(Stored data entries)

╭──

/-- When the first `k` symbols pass and symbol `k` does not, the loop answers once these `k + 1` symbols and the
buffer are backed: it looks no further (R131, R174). -/
theorem encLoop_stops {p : Params} {msg out : Word} {cap : Nat} {m0 : Mem} {left i k : Nat} {bits : List Bool}
    {e : Packing}
    (hk : k < left) (hp : Packed p out m0 bits e) (hbits : bits.length ≤ 8 * cap)
    (hmsg : ∀ j < left, Outside out cap (addr msg (i + j)).toNat)
    (hv : ∀ j ≤ k, memValid p (addr msg (i + j)) = true)
    (hout : Backed p out cap)
    (hok : encVerdict p.table cap
      ((List.range k).map fun j => Mem.read m0 (addr msg (i + j)).toNat) bits.length = .ok)
    (hbad : encVerdict p.table cap
      ((List.range (k + 1)).map fun j => Mem.read m0 (addr msg (i + j)).toNat) bits.length ≠ .ok) :
    ∃ r, encLoop p msg out cap left i e = .ok r := by
  induction k generalizing left i bits e with
  | zero =>
    obtain ⟨n, rfl⟩ : ∃ n, left = n + 1 := ⟨left - 1, by omega⟩
    simp only [encLoop]
    have hr : memRead p e.mem (addr msg i) = .ok (Mem.read m0 (addr msg i).toNat) := by
      rw [memRead_ok]
      refine ⟨by simpa using hv 0 (by omega), ?_⟩
      refine (hp.frame _ ?_).symm
      intro t ht
      have := hmsg 0 (by omega) t (by omega)
      simpa using this
    rw [hr]
    simp only
    simp [encVerdict] at hbad
    rw [hp.bitpos]
    split
    · rename_i hh; rw [hh] at hbad; simp at hbad
    · exact ⟨_, rfl⟩
  | succ k ih =>
    obtain ⟨n, rfl⟩ : ∃ n, left = n + 1 := ⟨left - 1, by omega⟩
    simp only [encLoop]
    have hr : memRead p e.mem (addr msg i) = .ok (Mem.read m0 (addr msg i).toNat) := by
      rw [memRead_ok]
      refine ⟨by simpa using hv 0 (by omega), ?_⟩
      refine (hp.frame _ ?_).symm
      intro t ht
      have := hmsg 0 (by omega) t (by omega)
      simpa using this
    rw [hr]
    simp only
    rw [hp.bitpos]
    have shift : ∀ k, (List.range (k + 1)).map (fun j => Mem.read m0 (addr msg (i + j)).toNat) =
        Mem.read m0 (addr msg i).toNat ::
          (List.range k).map (fun j => Mem.read m0 (addr msg (i + 1 + j)).toNat) := by
      intro k
      rw [List.range_succ_eq_map]; simp [Function.comp_def, Nat.add_assoc, Nat.add_comm 1]
    rw [shift] at hok hbad
    simp only [encVerdict] at hok hbad
    split
    · rename_i hh
      rw [hh] at hok hbad
      simp only at hok hbad
      have hc := encCheck_ok.1 hh
      have hb : ∃ e', packCode p out (tableEntry p.table (Mem.read m0 (addr msg i).toNat)).code
          (tableEntry p.table (Mem.read m0 (addr msg i).toNat)).len.val e = .ok e' := by
        apply packCode_backed
        intro b h8
        rw [hp.bitpos] at h8
        exact hout b (by omega)
      obtain ⟨e', he⟩ := hb
      rw [he]
      have hp' := packCode_ok he hp (by omega)
      refine ih (bits := _) (by omega) hp' ?_ ?_ ?_ ?_ ?_
      · simp; omega
      · intro j hj; have := hmsg (j+1) (by omega); rwa [show i + (j+1) = i + 1 + j by omega] at this
      · intro j hj; have := hv (j+1) (by omega); rwa [show i + (j+1) = i + 1 + j by omega] at this
      · simpa using hok
      · simpa using hbad
    · exact ⟨_, rfl⟩

/-! ### Reading symbols -/

theorem streamBit_ok {p : Params} {m : Mem} {encoded : Word} {pos : Nat} {bit : Bool} :
    streamBit p m encoded pos = .ok bit ↔
      memValid p (addr encoded (pos / 8)) = true ∧ bit = memBit m encoded pos := by
  unfold streamBit memRead
  cases hv : memValid p (addr encoded (pos / 8)) <;> simp [memBit, eq_comm]

theorem streamBit_error {p : Params} {m : Mem} {encoded : Word} {pos : Nat} {r : Refusal}
    (h : streamBit p m encoded pos = .error r) :
    r = .unbackedAddress ∧ memValid p (addr encoded (pos / 8)) = false := by
  unfold streamBit memRead at h
  cases hv : memValid p (addr encoded (pos / 8)) <;> simp [hv] at h
  exact ⟨h.symm, rfl⟩

/-- One symbol, from an accumulation of `l` bits on: it ends at the first codeword the stream has, or, after
`left` more bits, in a dead end with no codeword; it stops early only at an unbacked byte (R136, R139). -/
theorem decSymbol_result {p : Params} {m : Mem} {encoded : Word} {left l start : Nat} {acc : Word}
    (hshape : ∀ x ∈ p.table, x.2.len.val ≠ 0 ∧ x.2.code.toNat < 2 ^ x.2.len.val)
    (hacc : AccHolds m encoded start l acc) (hl : l + left ≤ 32) :
    (∃ s e, decSymbol p m encoded left acc l (start + l) = .ok (some s, start + e.len.val) ∧
      (s, e) ∈ p.table ∧ l < e.len.val ∧ e.len.val ≤ l + left ∧ StreamHas m encoded start (codeBits e) ∧
      ∀ i, l ≤ i → i < e.len.val → memValid p (addr encoded ((start + i) / 8)) = true) ∨
    (decSymbol p m encoded left acc l (start + l) = .ok (none, start + l + left) ∧
      (∀ x ∈ p.table, l < x.2.len.val → x.2.len.val ≤ l + left → ¬ StreamHas m encoded start (codeBits x.2)) ∧
      ∀ i, l ≤ i → i < l + left → memValid p (addr encoded ((start + i) / 8)) = true) ∨
    (decSymbol p m encoded left acc l (start + l) = .error .unbackedAddress ∧
      ∃ i, l ≤ i ∧ i < l + left ∧ memValid p (addr encoded ((start + i) / 8)) = false ∧
      ∀ x ∈ p.table, l < x.2.len.val → x.2.len.val ≤ i → ¬ StreamHas m encoded start (codeBits x.2)) := by
  induction left generalizing l acc with
  | zero =>
    refine .inr (.inl ⟨rfl, fun x _ h1 h2 => by omega, fun i h1 h2 => by omega⟩)
  | succ left ih =>
    simp only [decSymbol]
    split
    · next r hr =>
      obtain ⟨rfl, hv⟩ := streamBit_error hr
      exact .inr (.inr ⟨rfl, l, Nat.le_refl _, by omega, hv, fun x _ h1 h2 => by omega⟩)
    · next bit hb =>
      obtain ⟨hv, hbit⟩ := streamBit_ok.mp hb
      have hacc' := hacc.step (by omega) hbit
      split
      · next s hs =>
        obtain ⟨e, he, hlen, hcode, _⟩ := tableMatch_some hs
        refine .inl ⟨s, e, by rw [hlen, Nat.add_assoc], he, by omega, by omega, ?_, ?_⟩
        · rw [← hlen] at hacc'
          exact (hacc'.code_iff (hshape _ he).2).mp hcode
        · intro i h1 h2
          rw [show i = l by omega]; exact hv
      · next hs =>
        have hno : ∀ x ∈ p.table, x.2.len.val = l + 1 → ¬ StreamHas m encoded start (codeBits x.2) := by
          intro x hx hlen hst
          refine tableMatch_none hs x hx ⟨(hshape x hx).1, hlen, ?_⟩
          rw [← hlen] at hacc'
          exact (hacc'.code_iff (hshape x hx).2).mpr hst
        rcases ih hacc' (by omega) with ⟨s, e, h1, h2, h3, h4, h5, h6⟩ | ⟨h1, h2, h3⟩ | ⟨h1, i, h2, h3, h4, h5⟩
        · refine .inl ⟨s, e, h1, h2, by omega, by omega, h5, fun i hi hi' => ?_⟩
          by_cases hil : i = l
          · rw [hil]; exact hv
          · exact h6 i (by omega) hi'
        · refine .inr (.inl ⟨by rw [show start + l + (left + 1) = start + (l + 1) + left by omega]; exact h1,
            fun x hx hx1 hx2 => ?_, fun i hi hi' => ?_⟩)
          · by_cases hxl : x.2.len.val = l + 1
            · exact hno x hx hxl
            · exact h2 x hx (by omega) (by omega)
          · by_cases hil : i = l
            · rw [hil]; exact hv
            · exact h3 i (by omega) (by omega)
        · refine .inr (.inr ⟨h1, i, by omega, by omega, h4, fun x hx hx1 hx2 => ?_⟩)
          by_cases hxl : x.2.len.val = l + 1
          · exact hno x hx hxl
          · exact h5 x hx (by omega) hx2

╰──

• _Aim of the exercise_: Look through the data above. Each line containing the word "first" needs to be copied.

• _Exercise response_:
/-- When the first `k` symbols pass and symbol `k` does not, the loop answers once these `k + 1` symbols and the
/-- One symbol, from an accumulation of `l` bits on: it ends at the first codeword the stream has, or, after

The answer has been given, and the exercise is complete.